The Glass Window Bridge is about two miles east of Upper Bogue and joins Gregory Town and Lower Bogue at the narrowest point on the island. It is one of the few places on earth where you can compare the rich blue waters of the Atlantic Ocean on one side of the road and the calm turquoise-green waters of the Exuma Sound (Caribbean Sea) on the other side, separated by a strip of rock just 30 feet wide.
Over the natural rock bridge, a concrete bridge has been built that connects the northern and southern points of Eleuthera by a paved road. The Glass Window Bridge is one of the most visited places in the island.
For centuries, there was a natural stone bridge connection between north and south Eleuthera. Then in the 1940's, several hurricanes combined to destroy the land bridge and the concrete bridge was built as replacement. For decades, this bridge was kept functional by periodic repairs, but in 1992 and 1999 hurricane caused significant damage to the bridge. After the 1999 Hurricane Floyd, practically nothing of the original Glass Window Bridge remained. Although the bridge was repaired and Queen's Highway re-connected within a few months, the geography of Eleuthera was changed forever. Even after a decade, workers stay busy reinforcing the shoreline in order to re-pave the severely eroded asphalt.

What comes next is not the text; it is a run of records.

/-- What a pending delay slot says of the program counter: the slot follows its branch, after 2 bytes or, for a fat branch,
after 6 (10 R70, 49 R475). -/
def State.holdsSlot (s : State) : Prop :=
  ∀ sl, s.slot = some sl → s.pc = s.ea (sl.branch + 2) ∨ s.pc = s.ea (sl.branch + 6)

/-- What every step keeps: the memory and the tags are in their canonical forms, the program counter is normalised, a delay slot
follows its branch, and every tag stands at an even address, the only ones that are fetched. -/
structure State.Inv (s : State) : Prop where
  /-- The memory is in its canonical form (20 R90). -/
  mem : Memory.wf s.mem
  /-- The tags are in their canonical form (10 R71). -/
  tags : Tags.wf s.xtag
  /-- Instructions are fetched at even addresses only (20 R103). -/
  evenTags : ∀ t ∈ s.xtag, t.addr % 2 = 0
  /-- The program counter is a normalised address (20 R91). -/
  pc : s.holdsPc
  /-- A delay slot follows its branch (10 R70). -/
  slot : s.holdsSlot

/-! What an access needs. -/

/-- An access of `count` bytes at a normalised address that the machine can make for a read: aligned to `align`, canonical, and
memory there (20 R92, R101 to R105). -/
structure State.Reads (s : State) (e : BitVec 64) (count align : Nat) : Prop where
  /-- The address is a multiple of the alignment (20 R101). -/
  aligned : e.toNat % align = 0
  /-- Bits 63:48 equal bit 47 (20 R92). -/
  canonical : canonical e = true
  /-- Memory stands at every byte (20 R93, R105). -/
  present : ∀ k < count, areaAt s.params.platform (e.toNat + k) = .ram ∨ areaAt s.params.platform (e.toNat + k) = .rom

/-- The same for a write, which read-only memory does not take. -/
structure State.Writes (s : State) (e : BitVec 64) (count align : Nat) : Prop where
  /-- The address is a multiple of the alignment (20 R101). -/
  aligned : e.toNat % align = 0
  /-- Bits 63:48 equal bit 47 (20 R92). -/
  canonical : canonical e = true
  /-- Memory that takes a store stands at every byte (20 R93, R105). -/
  present : ∀ k < count, areaAt s.params.platform (e.toNat + k) = .ram

/-- An access that raises `AddressError`: misaligned, not canonical, or with nothing at one of its bytes (60 R504). The cause
carries the normalised address `e` (log 38). -/
def State.Misses (s : State) (e : BitVec 64) (count align : Nat) : Prop :=
  e.toNat % align ≠ 0 ∨ canonical e = false ∨ ∃ k < count, areaAt s.params.platform (e.toNat + k) = .absent

/-- An access that no check turns away and that touches a device whose registers the spec does not describe (20 R105). -/
structure State.OnDevice (s : State) (e : BitVec 64) (count align : Nat) : Prop where
  /-- The address is a multiple of the alignment (20 R101). -/
  aligned : e.toNat % align = 0
  /-- Bits 63:48 equal bit 47 (20 R92). -/
  canonical : canonical e = true
  /-- Something stands at every byte (20 R93). -/
  present : ∀ k < count, areaAt s.params.platform (e.toNat + k) ≠ .absent
  /-- A device stands at one of the bytes. -/
  device : ∃ k < count, areaAt s.params.platform (e.toNat + k) = .device

/-- An access that no check turns away, with memory at every byte, of which one is read-only (log 15). -/
structure State.OnRom (s : State) (e : BitVec 64) (count align : Nat) : Prop where
  /-- The address is a multiple of the alignment (20 R101). -/
  aligned : e.toNat % align = 0
  /-- Bits 63:48 equal bit 47 (20 R92). -/
  canonical : canonical e = true
  /-- Memory stands at every byte (20 R93). -/
  present : ∀ k < count, areaAt s.params.platform (e.toNat + k) = .ram ∨ areaAt s.params.platform (e.toNat + k) = .rom
  /-- Read-only memory stands at one of the bytes. -/
  rom : ∃ k < count, areaAt s.params.platform (e.toNat + k) = .rom

/-- An access of `count` bytes aligned to its size that touches a device, in a list of accesses at addresses before normalisation:
the instruction of each is refused, since the spec does not describe the device (20 R105). -/
def DevicesRefuse (s : State) (accesses : List (Instr × BitVec s.W × Nat)) : Prop :=
  ∀ p ∈ accesses, s.OnDevice (s.ea (p.2.1.setWidth 64)) p.2.2 p.2.2 → exec p.1 s = .refused .deviceAccess

/-- The same for stores, which read-only memory refuses too (log 15). -/
def StoresRefuse (s : State) (accesses : List (Instr × BitVec s.W × Nat)) : Prop :=
  DevicesRefuse s accesses ∧ ∀ p ∈ accesses, s.OnRom (s.ea (p.2.1.setWidth 64)) p.2.2 p.2.2 → exec p.1 s = .refused .romWrite

/-! Boundaries. -/

/-- At this state the step fetches an instruction: no MMU, the run not ended, no interrupt accepted, awake, in a mode that may
execute (60 R508, 70 R578). -/
structure State.Starts (s : State) : Prop where
  /-- The machine has no MMU (20 R117). -/
  noMmu : s.params.hasMMU = false
  /-- The state is not final (70 R578). -/
  notFinal : s.final = false
  /-- No interrupt is accepted (60 R506). -/
  noInterrupt : s.accepted = none
  /-- The core is awake (10 R72). -/
  awake : s.asleep = false
  /-- The mode may execute (10 R62). -/
  mode : s.modeAllowed = true

/-- An instruction word at a normalised address that the fetch takes: readable, not executed before under other flags, in no block
that was written since (60 R516, 20 R110, R111). -/
structure State.Fetches (s : State) (a : BitVec 64) : Prop where
  /-- The word can be read. -/
  reads : s.Reads a 2 2
  /-- Its tag has the flags in force. -/
  flags : ∀ u, Tags.find s.xtag a.toNat = some u → u.flags = s.modeFlags
  /-- No tag of its block is dirty. -/
  clean : ∀ u ∈ s.xtag, u.dirty = true → sameBlock s.params.icacheShift u.addr a.toNat = false

/-- The privileged set holds every instruction that 60 R531 lists. -/
def State.Guarded (s : State) : Prop :=
  ∀ i, isIn Config.conventionalPrivileged i = true → isIn s.params.privileged i = true

/-! What an instruction may touch. -/

/-- What an instruction may change, beside the program counter and the delay slot. -/
structure Footprint where
  /-- General registers, by number through the bank that is active before the instruction. -/
  regs : List Reg := []
  /-- Registers of the bank that is inactive before the instruction. -/
  others : List BankReg := []
  /-- System and control registers other than `SR`. -/
  specials : List Special := []
  /-- Bits of `SR`. -/
  srBits : List Nat := []
  /-- FPU registers. -/
  fregs : List FReg := []
  /-- Stored bytes: normalised addresses and numbers of bytes, in the order of the stores. -/
  stored : List (BitVec 64 × Nat) := []

/-- An address outside every stored range. -/
def Outside (stored : List (BitVec 64 × Nat)) (a : Nat) : Prop :=
  ∀ p ∈ stored, ¬ (p.1.toNat ≤ a ∧ a < p.1.toNat + p.2)

/-- `t` differs from `s` in nothing but a footprint, the program counter, the delay slot and the count of drawn values. A store
also marks the tags of its block (20 R111). -/
structure Frame (f : Footprint) (s t : State) : Prop where
  /-- Every general register outside the footprint is unchanged, each as its number names it before. -/
  regs : ∀ i, i ∉ f.regs → t.regAt s.bankBActive i = s.reg i
  /-- Every register of the bank that is inactive before is unchanged outside the footprint. -/
  others : ∀ i, i ∉ f.others → t.otherAt s.bankBActive i = s.otherReg i
  /-- Every system and control register outside the footprint is unchanged. -/
  specials : ∀ r, r ≠ .sr → r ∉ f.specials → t.special r = s.special r
  /-- Outside the footprint, `VBR` counts as written exactly if it did before (60 R513). -/
  base : Special.vbr ∉ f.specials → t.vbrWritten = s.vbrWritten
  /-- Every bit of `SR` outside the footprint is unchanged. -/
  status : ∀ k, k ∉ f.srBits → t.sr.getLsbD k = s.sr.getLsbD k
  /-- Every FPU register outside the footprint is unchanged. -/
  fregs : ∀ i, i ∉ f.fregs → t.freg i = s.freg i
  /-- Every byte of memory outside the stored ranges is unchanged. -/
  memory : ∀ a, Outside f.stored a → Memory.read t.mem a = Memory.read s.mem a
  /-- The tags change only by the stores. -/
  tags : t.xtag = f.stored.foldl (fun tags p => Tags.mark s.params.icacheShift p.1.toNat p.2 tags) s.xtag
  /-- The core stays awake or asleep. -/
  asleep : t.asleep = s.asleep
  /-- The interrupt input is unchanged. -/
  irqInput : t.irqInput = s.irqInput
  /-- The parameters are unchanged. -/
  params : t.params = s.params

/-- The program counter after an instruction of `len` bytes that is no taken branch: the pending target of a delay slot if one
was pending, else the next instruction; no slot is pending after it (10 R64, R70; the normalisation of the target is log 37). -/
structure Advances (len : BitVec 64) (s t : State) : Prop where
  /-- After a delay slot execution goes on at the target. -/
  target : ∀ sl, s.slot = some sl → t.pc = s.ea sl.target
  /-- Elsewhere it goes on after the instruction. -/
  next : s.slot = none → t.pc = s.ea (s.pc + len)
  /-- No slot is pending. -/
  slot : t.slot = none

One should take great care when visiting the Glass Window Bridge and the surrounding cliff areas. Rogue waves have been known to arrive unexpectedly and wash over the bridge and nearby cliffs. Since there are no immediate reefs along the ocean side to break up these rogue waves as they arrive, the waves can hit with great force and have been known to not only wash people out into the ocean, but vehicles as well.
Land is undergoing continuous erosion from the force of water that pounds from towering heights. On the left, approaching the bridge from the south, is a blow hole that spews water fantastically high, hinting at the power of the water beneath.